Why Biden's 2024 Budget Plan Won't Pass in the House

The Republican House wants to cut government spending. This budget does the opposite.

House Speaker Kevin McCarthy and President Joe Biden

New budget: President Joe Biden has released his latest budget plan for 2024. Touted as an opportunity to cut deficits by $3 trillion while laying out a framework for his run for reelection, the budget increases taxes for wealthier Americans without cutting Medicare and Social Security, leaving the plan with a slim to nonexistent chance of making it through the Republican-controlled House.

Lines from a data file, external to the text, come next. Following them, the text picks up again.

-- ==== Sys2Proof/Laws/PerInstr.lean ====
section
/-! SUPPORT. The per-instruction family LegalWord: the command word of every operation is legal by the text of R75. -/

namespace Sys2Proof.Laws

/-- The word of an operation meets none of the three conditions of R75. -/
def LegalWord.Statement (i : Instr) : Prop := commandLegal (encode i) = true

theorem LegalWord.packCtl : LegalWord.Statement .packCtl := rfl

theorem LegalWord.packMode : LegalWord.Statement .packMode := rfl

theorem LegalWord.makeAddr : LegalWord.Statement .makeAddr := rfl

theorem LegalWord.unpackCtl : LegalWord.Statement .unpackCtl := rfl

theorem LegalWord.unpackMode : LegalWord.Statement .unpackMode := rfl

theorem LegalWord.hdrEnc (a : Bool) : LegalWord.Statement (.hdrEnc a) := by cases a <;> exact rfl

theorem LegalWord.hdrDec : LegalWord.Statement .hdrDec := rfl

theorem LegalWord.fit10 : LegalWord.Statement .fit10 := rfl

theorem LegalWord.mkToken : LegalWord.Statement .mkToken := rfl

theorem LegalWord.mkTrig : LegalWord.Statement .mkTrig := rfl

theorem LegalWord.mkPreq : LegalWord.Statement .mkPreq := rfl

theorem LegalWord.mkCyc : LegalWord.Statement .mkCyc := rfl

theorem LegalWord.tokenEnc (a : Bool) : LegalWord.Statement (.tokenEnc a) := by cases a <;> exact rfl

theorem LegalWord.tokenDec : LegalWord.Statement .tokenDec := rfl

theorem LegalWord.trigEnc (a : Bool) : LegalWord.Statement (.trigEnc a) := by cases a <;> exact rfl

theorem LegalWord.trigDec : LegalWord.Statement .trigDec := rfl

theorem LegalWord.preqEnc (a : Bool) : LegalWord.Statement (.preqEnc a) := by cases a <;> exact rfl

theorem LegalWord.preqDec : LegalWord.Statement .preqDec := rfl

theorem LegalWord.cycEnc (a : Bool) : LegalWord.Statement (.cycEnc a) := by cases a <;> exact rfl

theorem LegalWord.cycDec : LegalWord.Statement .cycDec := rfl

theorem LegalWord.parse : LegalWord.Statement .parse := rfl

end Sys2Proof.Laws
end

What’s in it? The proposed budget includes $885 billion in defense spending, $7 billion in Ukraine military aid, and $300 billion for government-funded prekindergarten and community college. The plan would also increase the budget for the Internal Revenue Service by 15 percent, in addition to the $80 billion it received a year ago. Biden also proposed restoring the child tax credit to provide families with up to $3,600 per child, which Republicans like Sen. Marco Rubio have championed.

The wealthy would pay for it: Biden’s plan would increase federal spending by $2.6 trillion, but it would decrease the deficit. How? There would be anticipated revenue growth from revised tax rates for America’s wealthiest: a 2.6 percent increase in the tax rate on Americans making more than $400,000 (to 39.6 percent) and a minimum 25 percent tax on American households worth over $100 million. The tax rate would be more than three times the amount the top 0.01 percent currently pays.

Big picture: Though Republicans have pushed for spending cuts, this budget increases spending and taxes the wealthy for the difference—ignoring the government’s spending problem and giving it a near zero chance of passing the House. This budget is more of a campaign pitch (as Biden has emphasized) and an attack on Republican policy rather than a real attempt at passing a budget.